Cover: What Were They Thinking?

What Were They Thinking?

Reducing Sunk-Cost Bias in a Life-Span Sample

Published in: Psychology and Aging, 2016

Posted on Sep 29, 2016

by JoNell Strough, Wandi Bruine de Bruin, Andrew M. Parker, Tara Karns, Philip Lemaster, Nipat Pichayayothin, Rebecca Delaney, Rachel Stoiko

We tested interventions to reduce "sunk-cost bias," the tendency to continue investing in failing plans even when those plans have soured and are no longer rewarding. We showed members of a national U.S. life-span panel a hypothetical scenario about a failing plan that was halfway complete. Participants were randomly assigned to an intervention to focus on how to improve the situation, an intervention to focus on thoughts and feelings, or a no-intervention control group.

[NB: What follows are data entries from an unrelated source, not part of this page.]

/-- Obligations.StartPhasesComplete: the hypotheses of each phase. -/
def phaseDev (n : Nat) : Dev := { upDev with clo := { phase := n } }
theorem test_phases : after (exec (.sramFillDone (-1) 9) (st (phaseDev 1))) (fun d => d.clo.phase = 2) = true ∧ after (exec (.sramFillDone 0 9) (st (phaseDev 1))) (fun d => d.clo.phase = 3) = true ∧
    after (exec (.warmupDone 0 9) (st (phaseDev 2))) (fun d => d.clo.phase = 3) = true ∧ after (exec (.warmupTimeout (-1) 180000000000) (st (phaseDev 2))) (fun d => d.clo.phase = 15) = true ∧
    after (exec (.hbmFillDone 9) (st (phaseDev 3))) (fun d => d.clo.phase = 4 ∧ d.ecc.hbmStat = 3) = true := by decide +kernel
def anImage (svn : Nat) : BootImage := { svn := svn, slot := 2, good := true, version := 1, gpio := 0 }
theorem test_boot : imagePasses (phaseDev 4) (anImage 0) = true ∧ (let d := { phaseDev 4 with sec := { svnFuse := 1 } }; imagePasses d (anImage 0) = false ∧
    after (exec (.bootVerifyDone (some (anImage 0)) none [] 9) (st d)) (fun d => d.clo.phase = 15 ∧ d.sil.inboxMain.length = 2) = true) := by decide +kernel
def sysRow : Row := { st := .isSealed, durable := true, kind := 2, role := 1, k := 2, mc := 1, life := 0, slc := true, profile := 0, plot := 0, bset := none, valid := 0, claimed := 0, sealHour := 0,
                       colo := 0, stream := 0, pos := [(3, 1), (67, 1)], assigned := [], since := [], filled := 0 }
def foundDev : Dev := { phaseDev 5 with alm := { dies := [(3, { included := true }), (67, { included := true })] },
                                        jnl := { formatted := true, ckpt0 := some ⟨1, 3, 0, { rows := [(0, sysRow)] }, true⟩ } }
/-- Dies whose links are down are left as they were. -/
theorem discovered_no_links (d : Dev) (h : d.hl.links = []) : discovered [] [] d = d :=
  (forAll_keeps (P := fun x => x = d) (f := discoverDie []) _ d rfl fun a _ x hx => by subst hx; simp [discoverDie, linkAt, h, tgetD, lsActive])
theorem test_discovery : atPhase (phaseDev 5) 5 = true ∧ headersFound [] (discovered [] [] (phaseDev 5)) = false := by
  rw [discovered_no_links _ rfl]; decide +kernel
theorem test_discovery_found : headersFound [3] (discovered [] [] foundDev) = true ∧ headersFound [3, 67] (discovered [] [] foundDev) = false := by
  rw [discovered_no_links _ rfl]; decide +kernel
theorem test_ignored : after (exec (.kprCtrlShutdown .mgmt 9) (st { upDev with kpr := { upDev.kpr with state := 3 } })) (fun d => d.kpr.ignored = 1 ∧ !d.kpr.shutdown) = true := by decide +kernel
def ckptDev : Dev := { phaseDev 6 with jnl := { ckpt0 := some ⟨1, 3, 0, {}, true⟩, ckpt1 := some ⟨2, 9, 0, { plots := [(5, aPlot)] }, true⟩ } }
theorem test_ckpt_load : after (exec (.checkpointLoadDone true true 9) (st ckptDev)) (fun d => d.clo.phase = 7 ∧ d.jnl.replayFrom = 9 ∧ d.maps.plots = [(5, aPlot)]) = true ∧
    after (exec (.checkpointLoadDone true false 9) (st ckptDev)) (fun d => d.jnl.replayFrom = 3 ∧ d.clo.ckptOld ∧ d.sil.inboxMain = [⟨.ckptFallback, [1]⟩]) = true ∧
    after (exec (.checkpointLoadDone false false 9) (st ckptDev)) (fun d => d.clo.phase = 15) = true := by decide +kernel
def replayDev : Dev := { phaseDev 7 with sec := { store := [(5, 1)] }, jnl := { replayFrom := 3, prog := [(2, .key 0 0), (3, .plot 5 (some aPlot) 0)], rescue := { tail := [(4, .key 0 0), (6, .key 0 0)] } } }
theorem test_replay : after (exec (.journalReplayDone none 0 [] 9) (st replayDev)) (fun d => d.clo.phase = 8 ∧ d.maps.plots = [(5, aPlot)] ∧ d.jnl.recRecords = 2 ∧ d.jnl.seq = 5) = true ∧
    after (exec (.journalReplayDone (some 4) 0 [] 9) (st replayDev)) (fun d => d.jnl.recRecords = 1 ∧ d.jnl.recTorn = 2) = true := by decide +kernel
theorem test_rescue : after (exec (.rescueIntakeDone 9) (st (phaseDev 8))) (fun d => d.clo.phase = 9 ∧ d.clo.ready ∧ d.clo.ceilDue = 9) = true := by decide +kernel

First, we found that the thoughts and feelings intervention reduced sunk-cost bias in decisions about project completion, as compared to the improvement intervention and the no-intervention control. Second, older age was associated with greater willingness to cancel the failing plan across all three groups. Third, we found that introspection processes helped to explain the effectiveness of the interventions. Specifically, the larger reduction in sunk-cost bias as observed in the thoughts and feelings intervention (vs. the improvement intervention) was associated with suppression of future-oriented thoughts of eventual success, and with suppression of augmentations of the scenario that could make it seem reasonable to continue the plan. Fourth, we found that introspection processes were related to age differences in decisions. Older people were less likely to mention future-oriented thoughts of eventual success associated with greater willingness to continue the failing plan. We discuss factors to consider when designing interventions for reducing sunk-cost bias.